Al tramonto del 1944 la disfatta nazista è vicina. I tedeschi ripiegano su tutti i fronti e l’Armata Rossa avanza da est nella Polonia occupata. Un’avanguardia sovietica giunge alle porte di Auschwitz. Sul cancello troneggia la scritta in tedesco Arbeit macht frei (Il lavoro rende liberi), una menzogna, travestita da promessa, che non ha alcun riscontro con quello che i russi trovano nel campo.

I nazisti hanno obbligato alle cosiddette marce della morte verso ovest la stragrande maggioranza dei prigionieri e ad Auschwitz sono rimaste solo 7.000 anime in pena. Si aggirano fra i cadaveri sparsi sul terreno. Sembrano fantasmi in cerca di cibo: deboli, deperiti e taciturni. Molti nemmeno si accorgono dell’arrivo dei soldati. Non un grido di gioia, nessun abbraccio, nessuna lacrima di commozione.

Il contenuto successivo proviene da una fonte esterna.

/-! ## TOAM and TSTAGE after the operation -/

/-- A dead slot (rule R145). -/
theorem objconv_dead {s : State} {k : Fin 48} (h : liveSlot s k = false) :
    (objconv s).toam.read k = .off ∧ (objconv s).tstage.read k = s.tstage.read k := by
  obtain ⟨l, r, hsplit, hl, hr⟩ := slots_split k
  obtain ⟨htoam, hstage⟩ := scan_slot (l := l) (objStart s) hr
  have hdead : liveSlot (l.foldl objSlot (objStart s)) k = false := (scan_objects l (objStart s) k).1.trans h
  rw [objSlot_dead _ _ hdead] at htoam hstage
  change (objScan s).toam.read k = _ ∧ (objScan s).tstage.read k = _
  rw [objScan, hsplit, htoam, hstage]
  exact ⟨Table.read_write_self .., (scan_untouched l (objStart s) hl).2⟩

/-- A live slot (rules R148, R150, R151). -/
theorem objconv_live {s : State} {k : Fin 48} (h : liveSlot s k = true) :
    (objconv s).toam.read k = liveEntry s.cfg (objEntry s k) k (givenSlot s k) ∧
    (objconv s).tstage.read k = s.sotile.read (objTile (objEntry s k)).toFin := by
  obtain ⟨l, r, hsplit, -, hr⟩ := slots_split k
  obtain ⟨htoam, hstage⟩ := scan_slot (l := l) (objStart s) hr
  obtain ⟨hlive, hpal, hentry⟩ := scan_objects l (objStart s) k
  have hrank := (resolvePalette_rank (scan_compaction l s) (slotPal s k)).1
  have hlist : livePalettes s = (livePalettesOf l s ++ [slotPal s k]) ++ livePalettesOf r s := by
    simp [livePalettes_eq, hsplit, livePalettesOf, List.filter_append, h]
  have hgiven : givenSlot s k = (resolvePalette (slotPal s k) (l.foldl objSlot (objStart s))).1 := by
    apply BitVec.eq_of_toNat_eq
    rw [givenSlot_toNat, hrank, hlist, slotByRank_append _ _ (by simp)]
  rw [objSlot_live _ _ (hlive.trans h), hpal, hentry] at htoam hstage
  change (objScan s).toam.read k = _ ∧ (objScan s).tstage.read k = _
  rw [objScan, hsplit, htoam, hstage, hgiven]
  simp only [Table.read_write_self]
  rw [scan_frame]
  exact ⟨rfl, rfl⟩

/-- The palette slot in the sprite entry of a live object. -/
theorem objconv_pal {s : State} {k : Fin 48} (h : liveSlot s k = true) : ((objconv s).toam.read k).pal = givenSlot s k := by
  rw [(objconv_live h).1]
  rfl

/-! ## The compaction map at the end of the scan -/

theorem compactionExact_scan {s : State} (h : CompactionExact s) (l : List (Fin 48)) :
    CompactionExact (l.foldl objSlot s) := by
  induction l generalizing s with
  | nil => exact h
  | cons t l ih => exact ih (compactionExact_objSlot h t)

theorem compactionExact_objScan (s : State) : CompactionExact (objScan s) :=
  compactionExact_scan (compactionExact_objStart s) slots

/-- The map holds the slot of each live object's palette. -/
theorem objScan_cmap_live {s : State} {k : Fin 48} (h : liveSlot s k = true) :
    (objScan s).cmap.read (slotPal s k).toFin = givenSlot s k := by
  apply BitVec.eq_of_toNat_eq
  rw [objScan, (scan_compaction slots s).map, ← livePalettes_eq, if_pos (slotPal_mem_livePalettes h), givenSlot_toNat]

/-- The slots handed out are those of the live objects: exactly 1 to PCNT (rule R28). -/
theorem exists_givenSlot_iff (s : State) {d : BitVec 4} (hd : d ≠ 0#4) :
    (∃ k, liveSlot s k = true ∧ givenSlot s k = d) ↔ d.toNat ≤ (objScan s).pcnt.toNat := by
  obtain ⟨hle, hone⟩ := compactionExact_objScan s
  constructor
  · rintro ⟨k, hk, rfl⟩
    rw [← objScan_cmap_live hk]
    exact hle _
  · intro h
    have h1 : 1 ≤ d.toNat := Nat.one_le_iff_ne_zero.mpr fun e => hd (BitVec.eq_of_toNat_eq e)
    obtain ⟨p, hp, -⟩ := hone d h1 h
    have hmap := (scan_compaction slots s).map (BitVec.ofFin p)
    rw [← livePalettes_eq] at hmap
    change ((objScan s).cmap.read p).toNat = _ at hmap
    rw [hp] at hmap
    split at hmap
    case isTrue hmem =>
      obtain ⟨k, hk, hkp⟩ := mem_livePalettes.mp hmem
      refine ⟨k, hk, BitVec.eq_of_toNat_eq ?_⟩
      rw [givenSlot_toNat, hkp, hmap]
    case isFalse => omega

/-! ## TOPAL after the operation (rule R149) -/

/-- Every palette that has a slot is published in it. -/
def Published (s : State) : Prop :=
  ∀ p : BitVec 5, s.cmap.read p.toFin ≠ 0#4 → ∀ i : Fin 4,
    (s.topal.read (s.cmap.read p.toFin).toFin).read (i.castLE (by omega)) =
      s.colourWord (s.spal.read (palColourIndex p i)) (.topal (s.cmap.read p.toFin).toNat i)

theorem published_objStart (s : State) : Published (objStart s) := by
  intro p hp
  simp [objStart] at hp

/-- A palette that gets the next slot is published there, and overwrites no slot already handed out. -/
theorem published_objSlot {s : State} (h : Published s) (hc : CompactionExact s) (t : Fin 48) :
    Published (objSlot s t) := by
  cases hl : liveSlot s t
  · rw [objSlot_dead s t hl]
    exact h
  · rw [objSlot_live s t hl]
    rcases resolvePalette_cases (slotPal s t) s with ⟨-, e⟩ | ⟨h0, hlt, e⟩ | ⟨-, -, e⟩ <;> rw [e]
    · exact h
    · intro p
      simp only [Table.read_write]
      split
      case isTrue hp =>
        obtain rfl : slotPal s t = p := BitVec.eq_of_toFin_eq hp
        intro _ i
        rw [publish_read, dif_pos ⟨rfl, i.isLt⟩]
        rfl
      case isFalse hp =>
        intro hne i
        have hle := hc.1 p.toFin
        have hd : ¬ ((s.pcnt + 1#4).toFin = (s.cmap.read p.toFin).toFin ∧ (i.castLE (by omega) : Fin 16).val < 4) := by
          rintro ⟨hd, -⟩
          have hslot := congrArg BitVec.toNat (BitVec.eq_of_toFin_eq hd)
          rw [pcnt_succ_toNat hlt] at hslot
          omega
        rw [publish_read, dif_neg hd]
        exact h p hne i
    · exact h

theorem published_scan {s : State} (h : Published s) (hc : CompactionExact s) (l : List (Fin 48)) :
    Published (l.foldl objSlot s) := by
  induction l generalizing s with
  | nil => exact h
  | cons t l ih => exact ih (published_objSlot h hc t) (compactionExact_objSlot hc t)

L’orrore che hanno vissuto li ha costretti al silenzio, all’apatia, all’indifferenza. È il 27 gennaio del 1945, il giorno della liberazione di Auschwitz. Sono passati poco più di quattro anni da quando la soluzione finale ha trovato la sua massima espressione in questo campo di concentramento. Cinque anni di stragi e una conta che supera il milione di vittime, uomini, donne e bambini; cinque anni di camere a gas, lavori forzati, esperimenti e vessazioni di ogni sorta.
Ma anche cinque anni e cinque natali

Grazie alle testimonianze di alcuni sopravvissuti sappiamo che, nonostante tutto, nel luogo dove l’umanità ha realizzato l’inferno in terra, c’è stato spazio per una festività che ha predicato pace e amore in un mondo stravolto dalla guerra.

1940
14 giugno 1940 – Entra in funzione Auschwitz I, che, insieme a Birkenau, Monowitz e altri 45 sottocampi, darà vita al vasto complesso di Auschwitz. Per il primo Natale della struttura, Rudolf Höß e Karl Fritzsch, comandante e vice-comandante del campo, fanno allestire un albero molto particolare. Si trova sul piazzale adibito all’appello degli internati. È alto e maestoso, ben illuminato da centinaia di luci elettriche, ma la decorazione principale è qualcosa di macabro.
Ai piedi dell’albero ci sono i corpi ammassati dei prigionieri morti durante i lavori forzati

Fritzsch chiama al freddo e al gelo i detenuti (quelli vivi) e presenta il cumulo di cadaveri come un “regalo” di Natale. La vigilia passa così, all’insegna dell’orrore, e il vice-comandante del campo vieta qualsiasi forma di celebrazione. Niente cena. Niente canti. Niente allegria.
È il primo dei cinque natali di Auschwitz

1941
La vigilia del 1941 inizia con presupposti peggiori di quella del ’40. È in costruzione il sito di Auschwitz II-Birkenau e molti prigionieri sovietici impegnati nei lavori affrontano il ritorno al campo in condizioni disumane. Non tutti hanno le forze di camminare, e i tedeschi decidono di aprire i festeggiamenti natalizi con l’eliminazione di circa 300 persone.
Nel pomeriggio i membri delle SS si chiudono al caldo, cenano come da tradizione e alle 18 chiamano all’appello tutti i detenuti. Fuori, la temperatura è sotto gli zero gradi e i nazisti obbligano i prigionieri ad ascoltare il messaggio natalizio di papa Pio XII tradotto in tedesco.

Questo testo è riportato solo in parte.